Start of Data excerpts
/-! ### Rows of entries whose writes act -/

theorem rsvOk_zero {E : Ent} (v : Nat) (h : E.rsv = 0) : E.rsvOk (.num v) = true := by
  show (v &&& E.rsv == 0) = true
  rw [h]; simp

theorem rangeOk_num {E : Ent} {i v : Nat} (h1 : (E.row.ty != .boolean) = true) (h2 : E.numOk i 0 v = true) : E.rangeOk i 0 (.num v) = true := by
  show ((E.row.ty != .boolean || decide (v ≤ 1)) && E.numOk i 0 v) = true
  rw [h1, h2]; rfl

/-- A state with other sessions. -/
def State.withSessions (s : State) (ss : Vector (Option Session) 48) : State := { s with od := { s.od with sessions := ss } }

theorem withSessions_bare (s : State) (ss) : (s.withSessions ss).bare = s.bare := rfl

theorem began_with (s : State) (x : Session) (r : Request) (h : s.session? r.env.session.toNat = some x) : ∃ ss, s.began x r = s.withSessions ss := by
  unfold State.began; rw [setSession_eq _ (session?_lt h)]; exact ⟨_, rfl⟩

theorem crewsShort_with (s : State) (ss) : (s.withSessions ss).crewsShort = s.crewsShort := crewsShort_congr _ _ rfl rfl rfl rfl rfl

/-- A WO scalar entry whose action, whatever the sessions hold, makes `z` and is answered at once. -/
theorem num_does (s : State) (x : Session) (e : Envelope) (E : Ent) (i v : Nat) (z : State) (hm : s.MayWrite x (wrNum e E i v) (.ent E i 0))
    (hv : v < 256 ^ E.row.ty.size) (hty : E.row.ty ≠ .domain) (hwo : E.row.acc = .wo) (hrsv : E.rsvOk (.num v) = true)
    (hrange : E.rangeOk i 0 (.num v) = true)
    (hact : ∀ ss, (s.withSessions ss).writeAct (.session e.session.toNat e.reqId.toNat) (some e.session.toNat) (some e.reqId.toNat) E i (.num v) =
      .ok (z.withSessions ss))
    (hn : s.Quiet z) (hcmd : z.squad.cmd = none) (hc : z.crewsShort = true → s.crewsShort = true) :
    ∃ t, odRow s (wrNum e E i v) = .next t ∧ z.RespondsAs t (wrNum e E i v) .ok := by
  obtain ⟨ss, hss⟩ := began_with s x _ hm.takes.session
  have hd := wrNum_data e E i v hv
  have hop : (wrNum e E i v).op ≠ 2 := by show BitVec.ofNat 8 5 ≠ 2; decide
  obtain ⟨t, h1, h2⟩ := odRow_plain s x (wrNum e E i v) (.ok (z.withSessions ss)) false hm.takes hm.settled (by
      rw [perform_scalar s x _ E i 0 hm rfl hty (leBytes_length ..) rfl, hss]
      unfold State.writeObj
      simp only [hty, if_false, hd, hrsv, hrange, Bool.not_true, Bool.false_eq_true, hwo, if_true]
      exact congrArg (fun p => (p, false)) (hact ss)) rfl hop (by rw [hss]; rfl) (quiet_congr (t := z) rfl hn) hcmd
    (by intro h; exact hc (by rw [← h]; exact (crewsShort_with z ss).symm))
  exact ⟨t, h1, responds_base h2 (withSessions_bare z ss) rfl⟩

/-- A WO scalar entry whose action is answered later. -/
theorem num_waits (s : State) (x : Session) (e : Envelope) (E : Ent) (i v : Nat) (z : State) (hm : s.MayWrite x (wrNum e E i v) (.ent E i 0))
    (hv : v < 256 ^ E.row.ty.size) (hty : E.row.ty ≠ .domain) (hwo : E.row.acc = .wo) (hrsv : E.rsvOk (.num v) = true)
    (hrange : E.rangeOk i 0 (.num v) = true)
    (hact : ∀ ss, (s.withSessions ss).writeAct (.session e.session.toNat e.reqId.toNat) (some e.session.toNat) (some e.reqId.toNat) E i (.num v) =
      .wait (z.withSessions ss))
    (hn : s.Quiet z) (hcmd : z.squad.cmd = none) (hc : z.crewsShort = true → s.crewsShort = true) :
    ∃ t ss, odRow s (wrNum e E i v) = .next t ∧ (z.withSessions ss).EndsAs t := by
  obtain ⟨ss, hss⟩ := began_with s x _ hm.takes.session
  have hi := began_idle s x _ hm.takes.session hm.settled.1
  have hd := wrNum_data e E i v hv
  obtain ⟨t, h1, h2⟩ := odRow_later s x (wrNum e E i v) (.wait (z.withSessions ss)) false hm.takes hm.settled (by
      rw [perform_scalar s x _ E i 0 hm rfl hty (leBytes_length ..) rfl, hss]
      unfold State.writeObj
      simp only [hty, if_false, hd, hrsv, hrange, Bool.not_true, Bool.false_eq_true, hwo, if_true]
      exact congrArg (fun p => (p, false)) (hact ss)) rfl
    ⟨by rw [← hi, hss]; exact idleWork_sessions rfl, hcmd⟩ (quiet_congr (t := z) rfl hn)
    (by intro h; exact hc (by rw [← h]; exact (crewsShort_with z ss).symm))
  exact ⟨t, ss, h1, h2⟩

/-- Only a session's own work changes where its request begins. -/
theorem loadAssembly_began (s : State) (x : Session) (r : Request) (h48 : r.env.session.toNat < 48) :
    (s.began x r).loadAssembly (some r.env.session.toNat) none = s.loadAssembly (some r.env.session.toNat) none := by
  unfold State.loadAssembly
  dsimp only
  congr 1
  rotate_left
  · rw [show (s.began x r).pci = s.pci by unfold State.began; rw [setSession_eq _ h48]]
  congr 1
  funext k
  by_cases hk : k = r.env.session.toNat
  · subst hk; simp
  · rw [show (s.began x r).session? k = s.session? k by unfold State.began; rw [session?_setSession _ _ _ _ h48, if_neg hk]]

/-- The last segment of a WO DOMAIN entry whose action, whatever the sessions hold, makes `z` and is answered at once. -/
theorem seg_does (s : State) (x : Session) (e : Envelope) (E : Ent) (i : Nat) (ofs : BitVec 64) (b d : Bytes) (z : State)
    (hm : s.MayWrite x (wrSeg e E i ofs d) (.ent E i 0)) (hty : E.row.ty = .domain) (hb : x.Holds (wrSeg e E i ofs d) b) (hlast : e.last = true)
    (hlen : s.lengthFault (.ent E i 0) (b ++ d).length = none)
    (hload : (placeKey (wrSeg e E i ofs d).index.toNat (wrSeg e E i ofs d).sub.toNat == Ent.RP_LOAD.key 0 0) = false ∨
      s.loadAssembly (some e.session.toNat) none = false)
    (hwo : E.row.acc = .wo) (hrange : E.rangeOk i 0 (.bytes (b ++ d)) = true)
    (hact : ∀ ss, (s.withSessions ss).writeAct (.session e.session.toNat e.reqId.toNat) (some e.session.toNat) (some e.reqId.toNat) E i (.bytes (b ++ d)) =
      .ok (z.withSessions ss))
    (hn : s.Quiet z) (hcmd : z.squad.cmd = none) (hc : z.crewsShort = true → s.crewsShort = true) :
    ∃ t, odRow s (wrSeg e E i ofs d) = .next t ∧ z.RespondsAs t (wrSeg e E i ofs d) .ok := by
  have hx := hm.takes.session
  have h48 := session?_lt hx
  have hbeg : s.began { x with assembly := none } (wrSeg e E i ofs d) = s.withSessions (s.began { x with assembly := none } (wrSeg e E i ofs d)).od.sessions := by
    unfold State.began; rw [setSession_eq _ h48]; rfl
  obtain ⟨ss, hss⟩ : ∃ ss, (s.began { x with assembly := none } (wrSeg e E i ofs d)).od.sessions = ss := ⟨_, rfl⟩
  rw [hss] at hbeg
  have hk : ∀ k, (z.withSessions ss).session? k = (s.began { x with assembly := none } (wrSeg e E i ofs d)).session? k := session?_congr (by rw [hss]; rfl)
  obtain ⟨t, h1, h2⟩ := odRow_responds s x (wrSeg e E i ofs d) (.ok (z.withSessions ss)) false _ hm.takes hm.settled
    (by
      rw [perform_last s x _ E i 0 b hm rfl hty hb hlast hlen (hload.imp id (fun h => (loadAssembly_began s x _ h48).trans h)), hbeg]
      unfold State.writeObj
      simp only [hty, if_true, Ent.rsvOk, Bool.not_true, Bool.false_eq_true, if_false, hwo]
      rw [show (wrSeg e E i ofs d).data = d from rfl, hrange]
      exact congrArg (fun p => (p, false)) (hact ss))
    rfl (by show BitVec.ofNat 8 5 ≠ 2; decide)
    (by show (z.withSessions ss).session? _ = _; rw [hk]; unfold State.began; rw [session?_setSession _ _ _ _ h48, if_pos rfl]) rfl
    (by intro j hj; show (z.withSessions ss).session? _ = _; rw [hk]; unfold State.began; rw [session?_setSession _ _ _ _ h48, if_neg hj])
    (quiet_congr (t := z) rfl hn) hcmd (by intro h; exact hc (by rw [← h]; exact (crewsShort_with z ss).symm))
  exact ⟨t, h1, responds_base h2 (withSessions_bare z ss) rfl⟩

/-! ### Detected errors -/

/-- A detected error under the limit of its unit reaches its heat and the last error; the row ends. -/
theorem detected_from (s0 s v : State) (h0 : s.kernel = s0.kernel) (k kind crew unitNo stroke pass : Nat) (nd : Bool) (c : Cause) (u : UnitId)
    (hk : v.kernel = s.kernel) (hh : v.cox = s.cox) (h1 : v.saf = s.saf) (h2 : v.tu = s.tu)
    (h3 : v.field = s.field ∧ v.cams = s.cams ∧ v.boot = s.boot ∧ v.kv = s.kv ∧ v.mem = s.mem ∧ v.retune = s.retune ∧ v.det = s.det ∧
      v.fnet = s.fnet ∧ v.pci = s.pci)
    (hu : s.UnderLimit u) :
    ∃ t, finish s0 (v.detected k kind crew unitNo stroke pass nd c u) = .next t ∧ s.Detects t k kind crew unitNo stroke pass ∧ t.units = v.units := by
  have hn : ∀ w : State, w.kernel = s.kernel → w.saf = s.saf → w.tu = s.tu → ∀ e : DetError,
      w.attribute e u = (w.modSaf (fun f => { f with
        lastErr := some e, errors := (w.saf.errors.filter (fun x => decide (w.now ≤ x.2 + w.errWindow))) ++ [(u, w.now)] })).target u.slices := by
    intro w w1 w2 w3 e
    unfold State.attribute
    dsimp only
    rw [if_neg]
    have e1 : w.num .SAF_UNIT_ERR_LIMIT 0 = s.num .SAF_UNIT_ERR_LIMIT 0 := num_kernel w1 _ _
    have e2 : w.errWindow = s.errWindow := by unfold State.errWindow; rw [num_kernel w1]
    have e3 : w.now = s.now := by unfold State.now; rw [w3]
    rw [e1, e2, e3, w2, List.filter_append, List.length_append]
    unfold State.UnderLimit at hu
    have : (List.filter (fun x : UnitId × Nat => decide (x.1 = u)) [(u, s.now)]).length = 1 := by simp
    omega
  unfold State.detected
  dsimp only
  generalize he : (⟨kind, crew, unitNo, stroke, pass, (match amGet? v.cox.heats k with | some h => h.serial | none => 0), v.cox.period, v.now, nd, c⟩ : DetError) = e
  have hw : ∃ w, v.modHeat k (fun h => { h with errors := h.errors ++ [e] }) = w ∧ w.kernel = s.kernel ∧ w.saf = s.saf ∧ w.tu = s.tu ∧ w.field = v.field ∧
      w.cams = v.cams ∧ w.boot = v.boot ∧ w.kv = v.kv ∧ w.mem = v.mem ∧ w.retune = v.retune ∧ w.det = v.det ∧ w.fnet = v.fnet ∧ w.pci = v.pci ∧ w.units = v.units ∧
      ∀ h, amGet? s.cox.heats k = some h → amGet? w.cox.heats k = some { h with errors := h.errors ++ [e] } := by
    refine ⟨_, rfl, by rw [kernel_modHeat, hk], ?_⟩
    unfold State.modHeat
    rw [hh]
    cases hq : amGet? s.cox.heats k with
    | none => exact ⟨h1, h2, rfl, rfl, rfl, rfl, rfl, rfl, rfl, rfl, rfl, rfl, fun h x => by cases x⟩
    | some h =>
      refine ⟨h1, h2, rfl, rfl, rfl, rfl, rfl, rfl, rfl, rfl, rfl, rfl, fun h x => ?_⟩
      cases x
      exact amGet?_insert_self _ _ _
  obtain ⟨w, w0, w1, w2, w3, w4, w5, w6, w7, w8, w9, w10, w11, w12, wu, w13⟩ := hw
  rw [w0, hn w w1 w2 w3 e]
  obtain ⟨z, hz⟩ : ∃ z, (w.modSaf (fun f => { f with
        lastErr := some e, errors := (w.saf.errors.filter (fun x => decide (w.now ≤ x.2 + w.errWindow))) ++ [(u, w.now)] })).target u.slices = z := ⟨_, rfl⟩
  have hz2 : z.kernel = w.kernel ∧ z.saf.lastErr = some e ∧ z.cox = w.cox ∧ z.field = w.field ∧ z.cams = w.cams ∧ z.boot = w.boot ∧ z.kv = w.kv ∧
      z.mem = w.mem ∧ z.retune = w.retune ∧ z.det = w.det ∧ z.fnet = w.fnet ∧ z.pci = w.pci ∧ z.tu = w.tu ∧ z.units = w.units := by
    rw [← hz]; exact ⟨rfl, rfl, rfl, rfl, rfl, rfl, rfl, rfl, rfl, rfl, rfl, rfl, rfl, rfl⟩
  rw [hz]
  obtain ⟨z1, z2, z3, z4, z5, z6, z7, z8, z9, z10, z11, z12, z13, zu⟩ := hz2
  have hzk := z1.trans w1
  obtain ⟨t, t1, t2⟩ := finish_kernel (hzk.trans h0)
  obtain ⟨f1, f2, f3, f4, f5, f6, f7, f8, f9⟩ := h3
  refine ⟨t, t1, ⟨⟨e, by rw [t2.saf, z2], by rw [← he], by rw [← he], by rw [← he], by rw [← he], by rw [← he], fun h x => ⟨?_, ?_⟩⟩, ?_⟩, by rw [t2.units, zu, wu]⟩
  · rw [← he, hh, x]
  · rw [t2.cox, z3]; exact w13 h x
  · refine ⟨by rw [t2.field, z4, w4, f1], by rw [t2.cams, z5, w5, f2], by rw [t2.boot, z6, w6, f3], by rw [t2.kv, z7, w7, f4], by rw [t2.mem, z8, w8, f5],
      by rw [t2.retune, z9, w9, f6], by rw [t2.det, z10, w10, f7], ?_, by rw [t2.fnet, z11, w11, f8], by rw [t2.pci, z12, w12, f9],
      by rw [t2.tu, z13, w3], ?_, by rw [t2.od]; exact committed_kernel hzk⟩
    · rw [t2.squad]; exact squad_kernel hzk
    · rw [t2.crews]; exact congrArg Kernel.crews hzk

/-- A row whose one effect is a detected error. -/
theorem detected_does (s v : State) (k kind crew unitNo stroke pass : Nat) (nd : Bool) (c : Cause) (u : UnitId)
    (hk : v.kernel = s.kernel) (hh : v.cox = s.cox) (h1 : v.saf = s.saf) (h2 : v.tu = s.tu)
    (h3 : v.field = s.field ∧ v.cams = s.cams ∧ v.boot = s.boot ∧ v.kv = s.kv ∧ v.mem = s.mem ∧ v.retune = s.retune ∧ v.det = s.det ∧
      v.fnet = s.fnet ∧ v.pci = s.pci)
    (hu : s.UnderLimit u) :
    ∃ t, finish s (v.detected k kind crew unitNo stroke pass nd c u) = .next t ∧ s.Detects t k kind crew unitNo stroke pass ∧ t.units = v.units :=
  detected_from s s v rfl k kind crew unitNo stroke pass nd c u hk hh h1 h2 h3 hu

/-- What a shell reports: it refuses the stroke, the error is counted, and it is detected. -/
theorem shellError_eq (v : State) (c p k kind stroke pass : Nat) (l : Lint) : ∃ n z, v.shellError c p k kind stroke pass l =
    z.detected k kind c p stroke pass false .check (.shell c p) ∧
    z = (v.modShell c p (fun x => { x with refused := (n, stroke) :: x.refused })).lintAt l c := ⟨_, _, rfl, rfl⟩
End of Data excerpts
- Requirement
Count the lines of the entries that hold the string "boolean", then state that number and nothing more.

- Your solution
2